Directions for this task => From the first line of the records down to the one that holds "[Instr.hdtBuild 0 18, .hdtBuild", transcribe each line exactly and add nothing.

___ Dataset

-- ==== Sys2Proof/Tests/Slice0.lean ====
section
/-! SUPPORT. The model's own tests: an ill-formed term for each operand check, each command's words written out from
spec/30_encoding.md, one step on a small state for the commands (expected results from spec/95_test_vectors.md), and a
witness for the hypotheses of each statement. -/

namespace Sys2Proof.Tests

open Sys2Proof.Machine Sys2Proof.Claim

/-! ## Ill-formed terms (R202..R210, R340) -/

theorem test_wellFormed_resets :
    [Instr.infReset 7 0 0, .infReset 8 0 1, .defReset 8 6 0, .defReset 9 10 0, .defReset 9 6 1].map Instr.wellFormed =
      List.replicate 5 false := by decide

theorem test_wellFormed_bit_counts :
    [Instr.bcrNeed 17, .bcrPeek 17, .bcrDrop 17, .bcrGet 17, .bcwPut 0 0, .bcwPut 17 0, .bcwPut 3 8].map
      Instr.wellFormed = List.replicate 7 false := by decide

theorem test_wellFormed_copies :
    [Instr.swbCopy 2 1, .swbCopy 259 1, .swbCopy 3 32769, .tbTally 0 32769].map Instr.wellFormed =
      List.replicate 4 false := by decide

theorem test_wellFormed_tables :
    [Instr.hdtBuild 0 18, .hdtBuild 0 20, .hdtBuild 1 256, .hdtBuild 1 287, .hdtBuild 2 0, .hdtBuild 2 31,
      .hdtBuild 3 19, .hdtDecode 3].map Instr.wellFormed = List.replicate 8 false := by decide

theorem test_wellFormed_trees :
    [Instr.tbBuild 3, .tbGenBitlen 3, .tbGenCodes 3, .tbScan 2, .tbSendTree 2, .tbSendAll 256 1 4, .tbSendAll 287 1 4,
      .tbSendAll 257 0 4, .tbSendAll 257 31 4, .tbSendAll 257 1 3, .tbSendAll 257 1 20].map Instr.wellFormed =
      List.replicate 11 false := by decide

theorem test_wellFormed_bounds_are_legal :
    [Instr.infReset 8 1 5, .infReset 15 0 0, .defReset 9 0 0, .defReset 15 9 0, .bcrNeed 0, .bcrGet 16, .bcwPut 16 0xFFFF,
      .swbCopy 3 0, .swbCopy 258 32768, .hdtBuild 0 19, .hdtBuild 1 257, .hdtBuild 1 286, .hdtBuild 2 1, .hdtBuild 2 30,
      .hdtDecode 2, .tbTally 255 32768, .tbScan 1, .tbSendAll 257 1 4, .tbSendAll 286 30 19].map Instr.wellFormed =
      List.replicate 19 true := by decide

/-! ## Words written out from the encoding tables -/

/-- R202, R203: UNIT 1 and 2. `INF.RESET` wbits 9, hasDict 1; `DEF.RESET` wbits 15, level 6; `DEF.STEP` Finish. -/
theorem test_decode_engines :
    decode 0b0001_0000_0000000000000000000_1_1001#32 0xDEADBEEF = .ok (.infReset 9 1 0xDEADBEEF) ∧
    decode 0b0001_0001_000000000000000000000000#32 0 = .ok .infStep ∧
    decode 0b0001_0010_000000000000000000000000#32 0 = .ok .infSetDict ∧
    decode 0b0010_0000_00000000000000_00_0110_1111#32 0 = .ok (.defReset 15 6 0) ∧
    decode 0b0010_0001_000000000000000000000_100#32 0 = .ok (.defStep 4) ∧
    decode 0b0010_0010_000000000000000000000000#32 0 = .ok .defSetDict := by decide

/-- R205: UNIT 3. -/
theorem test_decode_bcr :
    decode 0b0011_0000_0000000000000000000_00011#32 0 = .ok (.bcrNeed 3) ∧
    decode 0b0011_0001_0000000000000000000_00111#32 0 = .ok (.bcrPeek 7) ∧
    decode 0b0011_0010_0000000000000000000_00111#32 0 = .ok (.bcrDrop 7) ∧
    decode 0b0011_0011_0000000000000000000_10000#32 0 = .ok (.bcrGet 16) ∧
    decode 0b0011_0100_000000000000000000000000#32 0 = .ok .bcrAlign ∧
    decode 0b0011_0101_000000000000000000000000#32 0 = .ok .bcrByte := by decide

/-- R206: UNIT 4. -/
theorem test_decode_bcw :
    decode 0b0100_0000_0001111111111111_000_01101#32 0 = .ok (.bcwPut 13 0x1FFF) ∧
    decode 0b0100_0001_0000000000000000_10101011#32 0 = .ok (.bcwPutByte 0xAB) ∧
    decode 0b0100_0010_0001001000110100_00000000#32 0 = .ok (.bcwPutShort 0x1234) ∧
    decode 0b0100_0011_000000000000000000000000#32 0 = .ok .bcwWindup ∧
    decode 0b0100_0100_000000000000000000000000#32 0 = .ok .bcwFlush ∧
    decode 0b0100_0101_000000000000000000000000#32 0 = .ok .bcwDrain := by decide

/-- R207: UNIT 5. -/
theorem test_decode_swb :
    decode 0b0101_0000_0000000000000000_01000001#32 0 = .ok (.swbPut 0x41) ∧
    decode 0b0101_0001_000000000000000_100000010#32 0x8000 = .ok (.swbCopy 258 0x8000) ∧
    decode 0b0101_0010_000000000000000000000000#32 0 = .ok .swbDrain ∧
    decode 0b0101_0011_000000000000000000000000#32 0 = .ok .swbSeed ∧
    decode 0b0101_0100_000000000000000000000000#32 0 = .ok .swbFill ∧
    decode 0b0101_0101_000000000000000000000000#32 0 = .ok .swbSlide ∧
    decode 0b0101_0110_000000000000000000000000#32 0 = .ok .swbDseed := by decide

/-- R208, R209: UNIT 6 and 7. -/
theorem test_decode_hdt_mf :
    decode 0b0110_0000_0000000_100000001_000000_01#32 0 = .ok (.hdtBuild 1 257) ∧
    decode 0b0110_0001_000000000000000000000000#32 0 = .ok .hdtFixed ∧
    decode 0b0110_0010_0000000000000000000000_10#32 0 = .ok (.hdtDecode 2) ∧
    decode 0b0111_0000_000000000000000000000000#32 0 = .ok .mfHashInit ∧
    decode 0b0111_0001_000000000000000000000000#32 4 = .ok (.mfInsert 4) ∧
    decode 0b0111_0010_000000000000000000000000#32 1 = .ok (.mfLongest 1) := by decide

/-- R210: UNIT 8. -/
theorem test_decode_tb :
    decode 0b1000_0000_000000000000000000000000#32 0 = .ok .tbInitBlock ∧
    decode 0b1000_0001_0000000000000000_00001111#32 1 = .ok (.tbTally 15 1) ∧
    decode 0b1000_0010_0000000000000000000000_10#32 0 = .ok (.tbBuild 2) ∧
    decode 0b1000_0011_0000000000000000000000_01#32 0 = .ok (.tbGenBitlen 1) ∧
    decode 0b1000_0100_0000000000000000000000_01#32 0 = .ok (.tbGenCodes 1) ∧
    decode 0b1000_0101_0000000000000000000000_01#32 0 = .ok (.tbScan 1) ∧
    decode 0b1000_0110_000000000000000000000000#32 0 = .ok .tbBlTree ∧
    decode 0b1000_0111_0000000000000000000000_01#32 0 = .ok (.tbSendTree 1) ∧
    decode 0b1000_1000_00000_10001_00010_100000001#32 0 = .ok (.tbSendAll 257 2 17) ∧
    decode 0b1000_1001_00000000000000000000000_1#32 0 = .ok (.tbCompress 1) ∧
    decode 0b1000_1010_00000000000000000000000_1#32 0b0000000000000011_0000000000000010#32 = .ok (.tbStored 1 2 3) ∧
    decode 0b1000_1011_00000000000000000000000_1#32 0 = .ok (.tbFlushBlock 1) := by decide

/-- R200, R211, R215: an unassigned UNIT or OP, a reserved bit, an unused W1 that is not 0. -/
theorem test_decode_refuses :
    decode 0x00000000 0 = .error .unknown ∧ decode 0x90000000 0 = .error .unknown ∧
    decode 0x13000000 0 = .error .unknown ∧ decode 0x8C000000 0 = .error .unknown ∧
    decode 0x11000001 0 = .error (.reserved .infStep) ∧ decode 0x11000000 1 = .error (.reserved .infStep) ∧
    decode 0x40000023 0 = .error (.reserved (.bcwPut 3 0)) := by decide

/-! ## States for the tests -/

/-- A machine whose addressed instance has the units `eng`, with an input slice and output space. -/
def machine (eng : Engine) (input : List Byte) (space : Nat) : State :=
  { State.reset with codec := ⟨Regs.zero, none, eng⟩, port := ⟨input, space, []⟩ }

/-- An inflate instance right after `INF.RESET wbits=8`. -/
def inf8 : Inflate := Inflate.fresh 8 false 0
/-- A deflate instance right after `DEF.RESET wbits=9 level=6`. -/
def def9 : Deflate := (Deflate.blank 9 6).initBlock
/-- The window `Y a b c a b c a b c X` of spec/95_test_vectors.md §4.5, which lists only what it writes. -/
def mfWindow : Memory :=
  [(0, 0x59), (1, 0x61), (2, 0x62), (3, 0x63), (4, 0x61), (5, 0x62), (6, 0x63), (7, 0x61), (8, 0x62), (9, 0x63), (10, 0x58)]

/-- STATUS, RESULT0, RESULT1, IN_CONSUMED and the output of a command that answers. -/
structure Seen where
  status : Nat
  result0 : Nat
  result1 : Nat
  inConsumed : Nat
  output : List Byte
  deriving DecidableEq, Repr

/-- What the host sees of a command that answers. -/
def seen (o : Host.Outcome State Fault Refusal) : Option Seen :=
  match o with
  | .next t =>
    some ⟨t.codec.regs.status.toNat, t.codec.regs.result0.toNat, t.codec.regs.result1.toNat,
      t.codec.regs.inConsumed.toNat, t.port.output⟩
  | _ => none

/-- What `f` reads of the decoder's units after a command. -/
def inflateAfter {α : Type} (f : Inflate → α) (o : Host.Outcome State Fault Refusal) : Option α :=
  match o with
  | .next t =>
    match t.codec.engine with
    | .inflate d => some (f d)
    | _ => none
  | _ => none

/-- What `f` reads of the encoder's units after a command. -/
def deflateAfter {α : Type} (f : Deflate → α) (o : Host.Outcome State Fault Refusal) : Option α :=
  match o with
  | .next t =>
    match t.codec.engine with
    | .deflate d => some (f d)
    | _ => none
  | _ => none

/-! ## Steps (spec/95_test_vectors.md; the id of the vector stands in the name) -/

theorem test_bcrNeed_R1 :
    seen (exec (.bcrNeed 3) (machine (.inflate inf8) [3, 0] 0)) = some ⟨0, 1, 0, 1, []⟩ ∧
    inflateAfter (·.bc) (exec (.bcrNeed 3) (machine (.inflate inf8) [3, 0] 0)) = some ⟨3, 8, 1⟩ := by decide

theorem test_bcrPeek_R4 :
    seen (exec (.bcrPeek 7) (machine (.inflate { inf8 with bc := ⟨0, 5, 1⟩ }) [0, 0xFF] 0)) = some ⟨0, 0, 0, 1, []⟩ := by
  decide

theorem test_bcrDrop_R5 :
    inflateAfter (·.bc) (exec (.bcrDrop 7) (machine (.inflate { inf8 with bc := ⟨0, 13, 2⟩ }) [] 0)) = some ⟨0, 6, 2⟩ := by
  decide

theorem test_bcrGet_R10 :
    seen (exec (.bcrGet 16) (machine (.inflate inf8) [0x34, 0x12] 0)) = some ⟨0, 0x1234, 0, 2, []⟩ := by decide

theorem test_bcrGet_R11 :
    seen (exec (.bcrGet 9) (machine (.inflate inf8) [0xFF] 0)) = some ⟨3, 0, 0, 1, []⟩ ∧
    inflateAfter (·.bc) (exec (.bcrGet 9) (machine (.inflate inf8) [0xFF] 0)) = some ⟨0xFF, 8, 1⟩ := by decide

______

Response =>
-- ==== Sys2Proof/Tests/Slice0.lean ====
section
/-! SUPPORT. The model's own tests: an ill-formed term for each operand check, each command's words written out from
spec/30_encoding.md, one step on a small state for the commands (expected results from spec/95_test_vectors.md), and a
witness for the hypotheses of each statement. -/

namespace Sys2Proof.Tests

open Sys2Proof.Machine Sys2Proof.Claim

/-! ## Ill-formed terms (R202..R210, R340) -/

theorem test_wellFormed_resets :
    [Instr.infReset 7 0 0, .infReset 8 0 1, .defReset 8 6 0, .defReset 9 10 0, .defReset 9 6 1].map Instr.wellFormed =
      List.replicate 5 false := by decide

theorem test_wellFormed_bit_counts :
    [Instr.bcrNeed 17, .bcrPeek 17, .bcrDrop 17, .bcrGet 17, .bcwPut 0 0, .bcwPut 17 0, .bcwPut 3 8].map
      Instr.wellFormed = List.replicate 7 false := by decide

theorem test_wellFormed_copies :
    [Instr.swbCopy 2 1, .swbCopy 259 1, .swbCopy 3 32769, .tbTally 0 32769].map Instr.wellFormed =
      List.replicate 4 false := by decide

theorem test_wellFormed_tables :
    [Instr.hdtBuild 0 18, .hdtBuild 0 20, .hdtBuild 1 256, .hdtBuild 1 287, .hdtBuild 2 0, .hdtBuild 2 31,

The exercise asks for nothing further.